** TASK TO COMPLETE **
Somewhere below is a line with "if code = 0 ∨" and, later, a line with "7 ≤ b.length"; repeat those two lines and all the lines between them, exactly as they are.

** DATASET CONTENT **
theorem encodeFrame_of_length_gt (c : Cfg) (m : Message) (h : 65531 ≤ m.payload.length) :
    encodeFrame c m = .err (.payloadTooLarge m.payload.length) :=
  if_pos (show m.payload.length + 5 > 65535 by omega)

theorem lo8_mod (v : Nat) : lo8 (v % 256) = lo8 v := by
  apply BitVec.eq_of_toNat_eq
  simp only [lo8, BitVec.toNat_ofNat]
  omega

/-- Settles O39: at 65531 payload bytes the length no longer fits 16 bits; below, the low length byte needs no reduction. -/
theorem encodeBuildsTheFrame : Obligations.EncodeBuildsTheFrame := by
  intro s m
  refine ⟨rfl, fun hlong => ?_, fun hshort => ?_⟩
  · rw [exec_encode, encodeFrame_of_length_gt _ _ hlong]
  · have hlow : BitVec.ofNat 8 ((5 + m.payload.length) % 256) = lo8 (5 + m.payload.length) := lo8_mod _
    rw [exec_encode, encodeFrame_of_length_le _ _ hshort]
    simp only [hlow]
    rfl

end Sys2Proof.Machine
end

section
/-! `DECODE` as its structural checks followed by the judgement of the response code (R136, R143). -/

namespace Sys2Proof.Machine

@[simp] theorem exec_decode (b : Bytes) (chk : Bool) (s : State) :
    exec (.decode b chk) s = .next { s with out := .decoded (decodeFrame s.cfg b chk) } := rfl

/-- The four ranges of R170's table. -/
theorem classify_cases (code : Byte) :
    (code = 0 ∧ classify code = .ok) ∨
      (1 ≤ code.toNat ∧ code.toNat ≤ 6 ∧ ∃ kind, classify code = .deviceError kind) ∨
      (10 ≤ code.toNat ∧ code.toNat ≤ 15 ∧ classify code = .unsolicited) ∨
      (7 ≤ code.toNat ∧ ¬ (10 ≤ code.toNat ∧ code.toNat ≤ 15) ∧ classify code = .invalid) := by
  unfold classify
  split
  case h_1 h => exact .inl ⟨BitVec.eq_of_toNat_eq h, rfl⟩
  case h_8 =>
    simp only [imp_false] at *
    split
    case isTrue h => exact .inr (.inr (.inl ⟨h.1, h.2, rfl⟩))
    case isFalse h => exact .inr (.inr (.inr ⟨by omega, h, rfl⟩))
  all_goals exact .inr (.inl ⟨by omega, by omega, _, rfl⟩)

/-- R143: which codes raise which error. -/
theorem codeError_eq (code : Byte) :
    codeError code =
      if code = 0 ∨ (10 ≤ code.toNat ∧ code.toNat ≤ 15) then none
      else if code.toNat ≤ 6 then some (.deviceError code)
      else some (.invalidResponseCode code) := by
  unfold codeError
  rcases classify_cases code with ⟨rfl, h⟩ | ⟨hlo, hhi, kind, h⟩ | ⟨hlo, hhi, h⟩ | ⟨hlo, hrange, h⟩
  · rfl
  · rw [h, if_neg (by bv_omega), if_pos hhi]
  · rw [h, if_pos (.inr ⟨hlo, hhi⟩)]
  · rw [h, if_neg (by bv_omega), if_neg (by bv_omega)]

theorem codeError_eq_none_iff (code : Byte) :
    codeError code = none ↔ classify code = .ok ∨ classify code = .unsolicited := by
  unfold codeError
  cases classify code <;> simp

/-- A check that raises an error is passed exactly when its condition fails. -/
theorem ite_some_eq_none_iff (p : Prop) [Decidable p] (e : Err) (rest : Option Err) :
    (if p then some e else rest) = none ↔ ¬ p ∧ rest = none := by
  split <;> simp [*]

/-- The conditions a frame accepted without checking meets (R136 to R142). -/
theorem structuralError_eq_none_iff (c : Cfg) (b : Bytes) :
    structuralError c b = none ↔
      7 ≤ b.length ∧ byteAt b 0 = c.prefixByte ∧ byteAt b 1 = c.formatByte ∧
        u16be (byteAt b 2) (byteAt b 3) = b.length - 4 ∧ 5 ≤ u16be (byteAt b 2) (byteAt b 3) ∧
        byteAt b (b.length - 1) = c.termByte ∧
        checksumOf (sliceOf b 0 (b.length - 2)) = byteAt b (b.length - 2) := by
  simp only [structuralError, ite_some_eq_none_iff, not_lt, ne_eq, not_not, not_or, and_true, and_assoc]

/-- Steps 1 to 6 of `DECODE` raise structural kinds only (R240). -/
theorem structuralError_family (c : Cfg) (b : Bytes) (e : Err) (h : structuralError c b = some e) :
    errFamily e = .structural := by
  simp only [structuralError] at h
  split_ifs at h <;> cases h <;> rfl

theorem decodeFrame_of_structuralError (c : Cfg) (b : Bytes) (chk : Bool) (e : Err)
    (h : structuralError c b = some e) : decodeFrame c b chk = .err e := by
  rw [decodeFrame, h]

/-- What follows an accepted frame: with `chk` the judgement of the response code, then the Message. -/
theorem decodeFrame_of_accepted (c : Cfg) (b : Bytes) (chk : Bool) (h : structuralError c b = none) :
    decodeFrame c b chk = (if chk then codeError (byteAt b 6) else none).elim (.ok (frameMessage b)) .err := by
  rw [decodeFrame, h]
  cases (if chk then codeError (byteAt b 6) else none) <;> rfl

theorem decodeFrame_false_eq_err_iff (c : Cfg) (b : Bytes) (e : Err) :
    decodeFrame c b false = .err e ↔ structuralError c b = some e := by
  cases h : structuralError c b with
  | none => simp [decodeFrame_of_accepted c b false h]
  | some e' => simp [decodeFrame_of_structuralError c b false e' h]

theorem decodeFrame_false_eq_ok_iff (c : Cfg) (b : Bytes) (m : Message) :
    decodeFrame c b false = .ok m ↔ structuralError c b = none ∧ frameMessage b = m := by
  cases h : structuralError c b with
  | none => simp [decodeFrame_of_accepted c b false h]
  | some e => simp [decodeFrame_of_structuralError c b false e h]

theorem decodeFrame_true_eq_ok_iff (c : Cfg) (b : Bytes) (m : Message) :
    decodeFrame c b true = .ok m ↔
      structuralError c b = none ∧ codeError (byteAt b 6) = none ∧ frameMessage b = m := by
  cases h : structuralError c b with
  | none => cases hcode : codeError (byteAt b 6) <;> simp [decodeFrame_of_accepted c b true h, hcode]
  | some e => simp [decodeFrame_of_structuralError c b true e h]

/-- Settles O41: a failed structural check is `structuralError`'s answer for either value of `chk`; the code is judged last. -/
theorem decodeRunsItsChecksInOrder : Obligations.DecodeRunsItsChecksInOrder := by
  intro s b chk
  refine ⟨_, exec_decode b chk s, ?_⟩
  dsimp only
  split_ifs with hshort hpfx hfmt hlen hterm hsum hdev hinv
  iterate 6 exact decodeFrame_of_structuralError _ _ _ _ (by simp [structuralError, *])
  all_goals rw [decodeFrame_of_accepted _ _ _ (by simp [structuralError, *]), codeError_eq]
  · obtain ⟨rfl, hlo, hhi⟩ := hdev
    rw [if_pos rfl, if_neg (by bv_omega), if_pos hhi]
    rfl
  · obtain ⟨rfl, hne, hrange⟩ := hinv
    simp only [true_and] at hdev
    rw [if_pos rfl, if_neg (not_or.mpr ⟨hne, hrange⟩), if_neg (by bv_omega)]
    rfl
  · cases chk
    · rfl
    · simp only [true_and] at hdev hinv
      rw [if_pos rfl, if_pos (by bv_omega)]
      rfl

/-- Settles O43: with `structuralError` decided both ways, only `codeError` of byte 6 is left, the Message's instruction. -/
theorem responseCodeIsJudgedLast : Obligations.ResponseCodeIsJudgedLast := by
  intro s b
  refine ⟨fun e he => ?_, fun m hm => ?_⟩
  · rw [decodeFrame_false_eq_err_iff] at he
    exact ⟨structuralError_family _ _ _ he, by rw [exec_decode, decodeFrame_of_structuralError _ _ _ _ he]⟩
  · obtain ⟨haccepted, rfl⟩ := (decodeFrame_false_eq_ok_iff _ _ _).mp hm
    have hcode : (frameMessage b).instruction = byteAt b 6 := rfl
    rw [exec_decode, decodeFrame_of_accepted _ _ _ haccepted, if_pos rfl, codeError_eq, hcode]
    split_ifs <;> rfl

end Sys2Proof.Machine
end

section
/-! The round trip of the frame codec: what `DECODE` reads from an encoded frame (R146). -/

namespace Sys2Proof.Machine

theorem frameMessage_frame (c : Cfg) (m : Message) (k t : Byte) :
    frameMessage (frameHead c m ++ m.payload ++ [k, t]) = m := by
  have head (i : Nat) (h : i < 7) := byteAt_frame_head c m m.payload [k, t] i h
  have hpayload : sliceOf (frameHead c m ++ m.payload ++ [k, t]) 7 (7 + m.payload.length) = m.payload :=
    sliceOf_append_mid (frameHead c m) m.payload [k, t]
  have hlength : (frameHead c m ++ m.payload ++ [k, t]).length - 2 = 7 + m.payload.length := by simp; omega
  rw [frameMessage, head 4 (by decide), head 5 (by decide), head 6 (by decide), hlength, hpayload]
  rfl

theorem structuralError_frame (c : Cfg) (m : Message) (h : m.payload.length ≤ 65530) :
    structuralError c (frameHead c m ++ m.payload ++ [checksumOf (frameHead c m ++ m.payload), c.termByte]) =
      none := by
  set f := frameHead c m ++ m.payload ++ [checksumOf (frameHead c m ++ m.payload), c.termByte] with hf
  have hlength : f.length = 7 + m.payload.length + 2 := by simp [hf]; omega
  have head (i : Nat) (h : i < 7) : byteAt f i = byteAt (frameHead c m) i := byteAt_frame_head c m _ _ i h
  have hannounced : u16be (byteAt f 2) (byteAt f 3) = 5 + m.payload.length := by
    rw [head 2 (by decide), head 3 (by decide), u16be_frameHead c m h]
  have hcovered : sliceOf f 0 (7 + m.payload.length) = frameHead c m ++ m.payload := take_frame_covered c m _ _
  have hterm : byteAt f (7 + m.payload.length + 1) = c.termByte := byteAt_frame_tail c m _ _ 1
  have hsum : byteAt f (7 + m.payload.length) = checksumOf (frameHead c m ++ m.payload) := byteAt_frame_tail c m _ _ 0
  rw [structuralError_eq_none_iff, hannounced, hlength, Nat.add_sub_cancel, hcovered, hsum]
  exact ⟨by omega, head 0 (by decide), head 1 (by decide), by omega, by omega, hterm, rfl⟩

/-- Settles O44: the frame passes every structural check, so what is left with checking is `codeError` of its instruction. -/
theorem encodeThenDecodeRoundTrip : Obligations.EncodeThenDecodeRoundTrip := by
  intro s m hlen
  have haccepted := structuralError_frame s.cfg m hlen
  have hmessage := frameMessage_frame s.cfg m (checksumOf (frameHead s.cfg m ++ m.payload)) s.cfg.termByte
  have hencode := encodeFrame_of_length_le s.cfg m hlen
  generalize frameHead s.cfg m ++ m.payload ++ [checksumOf (frameHead s.cfg m ++ m.payload), s.cfg.termByte] = f at *
  have hcode : byteAt f 6 = m.instruction := congrArg Message.instruction hmessage
  refine ⟨f, by rw [exec_encode, hencode], ?_, ?_⟩
  · rw [exec_decode, (decodeFrame_false_eq_ok_iff _ _ _).mpr ⟨haccepted, hmessage⟩]
  · rw [← codeError_eq_none_iff, ← hcode]
    simp [decodeFrame_true_eq_ok_iff, haccepted, hmessage]

end Sys2Proof.Machine
end

section
/-! `ACKCLASS` as R170's table, and the table's last column: what the code makes of a frame decoded with checking. -/

namespace Sys2Proof.Machine

@[simp] theorem exec_ackclass (code : Byte) (s : State) :
    exec (.ackclass code) s = .next { s with out := .ackClass (classify code) } := rfl

/-- `classify` code by code: its `match` on the code's number is R170's table. -/
theorem classify_eq_table (code : Byte) :
    classify code =
      if code = 0x00 then .ok
      else if code = 0x01 then .deviceError .unspecified
      else if code = 0x02 then .deviceError .unrecognizedInstruction
      else if code = 0x03 then .deviceError .malformedData
      else if code = 0x04 then .deviceError .notPermitted
      else if code = 0x05 then .deviceError .deviceFault
      else if code = 0x06 then .deviceError .noData
      else if 0x0A ≤ code.toNat ∧ code.toNat ≤ 0x0F then .unsolicited
      else .invalid := by
  simp only [← BitVec.toNat_inj, classify]
  split
  case h_8 =>
    simp only [imp_false] at *
    simp [*]
  all_goals next hcode => simp [hcode]

/-- Checking adds to an accepted frame the judgement of its Message's code and nothing else (R143). -/
theorem decodeFrame_true_of_false_ok (c : Cfg) (b : Bytes) (m : Message) (h : decodeFrame c b false = .ok m) :
    decodeFrame c b true = (codeError m.instruction).elim (.ok m) .err := by
  obtain ⟨haccepted, rfl⟩ := (decodeFrame_false_eq_ok_iff _ _ _).mp h
  exact decodeFrame_of_accepted c b true haccepted

/-- Settles O48: the classes are `classify_eq_table`; in each of its four ranges `codeError` raises what the last column says. -/
theorem ackclassTable : Obligations.AckclassTable := by
  refine fun s code => ⟨rfl, by rw [exec_ackclass, classify_eq_table], fun b m hm hcode => ?_⟩
  rw [decodeFrame_true_of_false_ok _ _ _ hm, hcode, codeError]
  rcases classify_cases code with ⟨rfl, h⟩ | ⟨hlo, hhi, kind, h⟩ | ⟨hlo, hhi, h⟩ | ⟨hlo, hrange, h⟩
  · rfl
  · rw [h, if_neg (by bv_omega), if_pos hhi]
    rfl
  · rw [h, if_neg (by bv_omega), if_neg (by omega), if_pos ⟨hlo, hhi⟩]
    rfl
  · rw [h, if_neg (by bv_omega), if_neg (by omega), if_neg hrange]
    rfl

end Sys2Proof.Machine
end

section
/-! `SF.RESET` in the reset state (R181), and the polls `SF.IDLE` (R187) as runs of steps. -/

namespace Sys2Proof.Machine

theorem State.resync_eq_self_of_atReset (s : State) (h : s.atReset) : s.resync = s := by
  obtain ⟨hst, hbuf, hn, hrem⟩ := h
  rw [State.resync, ← hst, ← hbuf, ← hn, ← hrem]

@[simp] theorem sameFramer_refl (s : State) : sameFramer s s := ⟨rfl, rfl, rfl, rfl, rfl⟩

/-- `sameFramer` does not look at the results handed out (log 4). -/
@[simp] theorem sameFramer_answer (s t : State) (o : Output) : sameFramer s (t.answer o) ↔ sameFramer s t := Iff.rfl

/-- Settles O18: `SF.RESET` answers `State.resync`, which is the state itself where the framer is at reset. -/
theorem sfResetEmptiesFramer : Obligations.SfResetEmptiesFramer := by
  refine ⟨rfl, fun s => ⟨exec_sfReset s, fun hreset t ht => ?_⟩⟩
  rw [exec_sfReset, s.resync_eq_self_of_atReset hreset] at ht
  cases ht
  exact (sameFramer_answer _ _ _).mpr (sameFramer_refl s)

/-- `SF.IDLE` completes in every state and only hands out the empty event list (R187). -/
@[simp] theorem exec_sfIdle (s : State) : exec .sfIdle s = .next { s with out := .events [] } := rfl

/-- A step executes the next request, where it decodes, from the state without it (R13, log 1). -/
theorem step_of_pending (s : State) (r : Request) (rest : List Request) (i : Instr) (hp : s.pending = r :: rest)
    (hd : decode r = .ok i) : step s = exec i { s with pending := rest } := by
  simp [step, State.fetch, hp, hd]

theorem step_sfIdle (s : State) (rest : List Request) (hp : s.pending = encode .sfIdle :: rest) :
    step s = .next { s with pending := rest, out := .events [] } := by
  rw [step_of_pending s _ rest .sfIdle hp rfl, exec_sfIdle]

theorem run_succ_of_step (k : Nat) (s t : State) (h : step s = .next t) :
    Host.Core.run Sys2Proof.core (k + 1) s = Host.Core.run Sys2Proof.core k t := by
  have hcore : Sys2Proof.core.step s = .next t := h
  simp only [Host.Core.run, hcore]

/-- Settles O19, by induction on the number of polls: each takes its request and leaves the registers (R187). -/
theorem idlePollsNeverChangeFramer : Obligations.IdlePollsNeverChangeFramer := by
  refine ⟨rfl, exec_sfIdle, fun k => ?_⟩
  induction k with
  | zero => exact fun s rest hp => ⟨s, rfl, sameFramer_refl s, hp⟩
  | succ k ih =>
    intro s rest hp
    rw [run_succ_of_step k s _ (step_sfIdle s _ hp)]
    exact ih { s with pending := List.replicate k (encode .sfIdle) ++ rest, out := .events [] } rest rfl
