-- ==== Sys2Proof/Machine/MemCheck.lean ====
section
/-! DEFINITION. The extent table and the checks that an MPE makes of every access it issues (R244, R253, R255 to R260,
R499). -/

namespace Sys2Proof.Machine

open Sys2Proof

/-- SLOT and VA of an R244 operand. -/
def opSlot (a : Word) : Nat := fld a 61 3
def opVa (a : Word) : Nat := fld a 0 57

/-- The dispatched task in a slot of a fabric load (R257). -/
def State.slotTask (s : State) (l : LoadRef) (slot : Nat) : Option SlotX :=
  match s.load? l with
  | some x => (x.slots.getD slot none)
  | none => none

/-- The run that holds a virtual address, of one declared extent or of any (R257). -/
def findRun (runs : List Run) (va : Nat) (ext : Option Nat) : Option Run :=
  runs.find? fun r => decide (r.vbase ≤ va / 0x10000 ∧ va / 0x10000 < r.vbase + r.n) &&
    (match ext with | some k => r.ext == k | none => true)

/-- Local address of a virtual address in a run. -/
def Run.pa (r : Run) (va : Nat) : Nat := (r.ppn + (va / 0x10000 - r.vbase)) * 0x10000 + va % 0x10000

/-- A fill run: a WEIGHT run of an extent whose declared W is 1; an MPE treats it as neither readable nor writable
(R389). -/
def Run.isFill (r : Run) : Bool := r.p && r.cls == 3 && r.declW

/-- What an instruction asks of the run it touches. -/
structure Need where
  /-- operand bits [60:57] are checked (R171 has none) -/
  rsv : Bool
  align : Nat
  ext : Option Nat
  remoteOk : Bool
  /-- classes allowed (R259); the class of a remote page is checked at its target -/
  classes : List Nat
  r : Bool
  w : Bool
  /-- bytes of the read range that begins here, 0 where geometry is not checked (R499) -/
  range : Nat

def needRead (bytes : Nat) : Need := ⟨true, 8, none, false, [0, 1, 3], true, false, bytes⟩
def needWrite : Need := ⟨true, 8, none, false, [0, 1], false, true, 0⟩

/-- SZ of the page that holds an address of a run (R251). -/
def Run.pageSz (r : Run) (va : Nat) : Nat :=
  r.psz.foldl (fun z p => if p.1 ≤ va / 0x10000 then p.2 else z) 0

/-- Whether a run lies on grouped pages (R253). -/
def Run.grouped (r : Run) : Bool := r.p && r.geom == 0x10

/-- Whether a read range breaks R253 on the page that holds its first word (R499). -/
def geomBreaks (r : Run) (va bytes : Nat) : Bool :=
  if r.geom = 0x10 ∧ bytes ≠ 0 then
    let g := if r.fmt = 12 then 24 else 72
    decide (va % pageSize (r.pageSz va) % g ≠ 0 ∨ bytes % g ≠ 0)
  else false

/-- A checked access: the cause it fails with (0 for none), its run and its local address. -/
structure Checked where
  cause : Nat
  run : Run
  pa : Nat

def Run.none : Run := ⟨0, 0, 0, false, false, false, 0, 0, 0, 0, 0, false, 0, []⟩

def failed (c : Nat) : Checked := ⟨c, Run.none, 0⟩

/-- Steps 3 to 8 of R258 on a task's runs. -/
def checkRuns (own : Nat) (runs : List Run) (va : Nat) (k : Need) : Checked :=
  match findRun runs va k.ext with
  | none => failed Cause.extent
  | some r =>
    let c :=
      if !r.p then Cause.page
      else if r.pkg ≠ own ∧ !k.remoteOk then Cause.remote
      else if !(k.classes.contains r.cls || (k.remoteOk && r.pkg != own)) then Cause.cls
      else if (k.r && !(r.r && !r.isFill)) || (k.w && !r.w) then Cause.perm
      else if geomBreaks r va k.range then Cause.geom
      else 0
    ⟨c, r, r.pa va⟩

/-- The checks of R258, in order. -/
def State.check (s : State) (l : LoadRef) (a : Word) (k : Need) : Checked :=
  match s.slotTask l (opSlot a) with
  | none => failed Cause.noslot
  | some x =>
    if k.rsv ∧ fld a 57 4 ≠ 0 then failed Cause.noslot
    else if opVa a % k.align ≠ 0 then failed Cause.align
    else checkRuns s.ownPkg x.runs (opVa a) k

/-- The operand 8k bytes further on. -/
def addVa (a : Word) (k : Nat) : Word := setFld a 0 57 (opVa a + k)

/-- Detail of a FAULT token of an access: VA bits [56:9] (R260). -/
def vaDetail (va : Nat) : Nat := va % 2 ^ 57 / 2 ^ 9

/-- The FAULT token of an access at an operand. -/
def accFault (cause : Nat) (a : Word) : Tok := faultTok cause (vaDetail (opVa a))

/-- The format of the grouped page that an operand lies on; none on any other page. -/
def State.groupFmt (s : State) (l : LoadRef) (a : Word) : Option Nat :=
  ((s.slotTask l (opSlot a)).bind fun x => findRun x.runs (opVa a) none).bind fun r =>
    if r.grouped then some r.fmt else none

/-- Bytes of the read range that begins at an operand, where n words of the firing are left (R499): the words from there on
that lie on grouped pages of one format. No range begins at an ungrouped page, or where the firing's word before lies on
pages of the same format. -/
def State.rangeAt (s : State) (l : LoadRef) (a : Word) (first : Bool) (n : Nat) : Nat :=
  match s.groupFmt l a with
  | none => 0
  | some t =>
    if !first && s.groupFmt l (setFld a 0 57 (opVa a - 8)) == some t then 0
    else 8 * ((List.range n).takeWhile fun i => s.groupFmt l (addVa a (8 * i)) == some t).length

/-- Checks of n consecutive words, each read range for geometry at its first word. -/
def State.checkWords (s : State) (l : LoadRef) (a : Word) (n : Nat) (k : Need) : List Checked :=
  (List.range n).map fun i =>
    let b := addVa a (8 * i)
    s.check l b { k with range := s.rangeAt l b (i == 0) (n - i) }

/-- Words before the first that fails. -/
def okPrefix (cs : List Checked) : Nat := (cs.takeWhile fun c => decide (c.cause = 0)).length

/-! ### Gathers (R171, R173) -/

/-- Fields of a gather descriptor. -/
def gSlot (d : Word) : Nat := fld d 61 3
def gSz (d : Word) : Nat := fld d 57 4
def gBase (d : Word) : Nat := fld d 2 55 * 4
def gExt (d : Word) : Nat := fld d 0 2

/-- Whether a descriptor is in breach, for a range of SZ. -/
def gdescBad (lo hi : Nat) (d : Word) : Bool :=
  decide (gSz d < lo ∨ hi < gSz d) || gBase d % 2 ^ gSz d != 0

/-- Row address of an index. -/
def gRow (d : Word) (i : Nat) : Nat := (gBase d + i * 2 ^ gSz d) % 2 ^ 57

/-- The operand that names a row under its descriptor's slot. -/
def gOperand (d : Word) (va : Nat) : Word := BitVec.ofNat 64 (gSlot d * 2 ^ 61 + va)

/-- The checks of one lane (R171). A row beyond the address space lies in no run. -/
def State.checkLane (s : State) (l : LoadRef) (d : Word) (i : Nat) (w : Bool) : Checked :=
  let va := gBase d + i * 2 ^ gSz d
  if 2 ^ 57 ≤ va ∧ (s.slotTask l (gSlot d)).isSome then failed Cause.extent
  else
    s.check l (gOperand d va)
      ⟨false, 2 ^ gSz d, some (gExt d), false, if w then [0, 1] else [0, 1, 3], !w, w, if w then 0 else 2 ^ gSz d⟩

/-- Index width and lanes of GLD (R172). -/
def gldWidth (lane : Nat) : Nat := if lane < 2 then 32 else 16

/-- Active lanes with their indexes, in lane order. -/
def gldLanes (lane : Nat) (idx : Word) : List (Nat × Nat) :=
  let w := gldWidth lane
  ((lanes w idx).mapIdx fun k x => (k, x)).filter fun p => decide (p.2 ≠ 2 ^ w - 1)

end Sys2Proof.Machine
end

** TASK OUTPUT **
      if code = 0 ∨ (10 ≤ code.toNat ∧ code.toNat ≤ 15) then none
      else if code.toNat ≤ 6 then some (.deviceError code)
      else some (.invalidResponseCode code) := by
  unfold codeError
  rcases classify_cases code with ⟨rfl, h⟩ | ⟨hlo, hhi, kind, h⟩ | ⟨hlo, hhi, h⟩ | ⟨hlo, hrange, h⟩
  · rfl
  · rw [h, if_neg (by bv_omega), if_pos hhi]
  · rw [h, if_pos (.inr ⟨hlo, hhi⟩)]
  · rw [h, if_neg (by bv_omega), if_neg (by bv_omega)]

theorem codeError_eq_none_iff (code : Byte) :
    codeError code = none ↔ classify code = .ok ∨ classify code = .unsolicited := by
  unfold codeError
  cases classify code <;> simp

/-- A check that raises an error is passed exactly when its condition fails. -/
theorem ite_some_eq_none_iff (p : Prop) [Decidable p] (e : Err) (rest : Option Err) :
    (if p then some e else rest) = none ↔ ¬ p ∧ rest = none := by
  split <;> simp [*]

/-- The conditions a frame accepted without checking meets (R136 to R142). -/
theorem structuralError_eq_none_iff (c : Cfg) (b : Bytes) :
    structuralError c b = none ↔
      7 ≤ b.length ∧ byteAt b 0 = c.prefixByte ∧ byteAt b 1 = c.formatByte ∧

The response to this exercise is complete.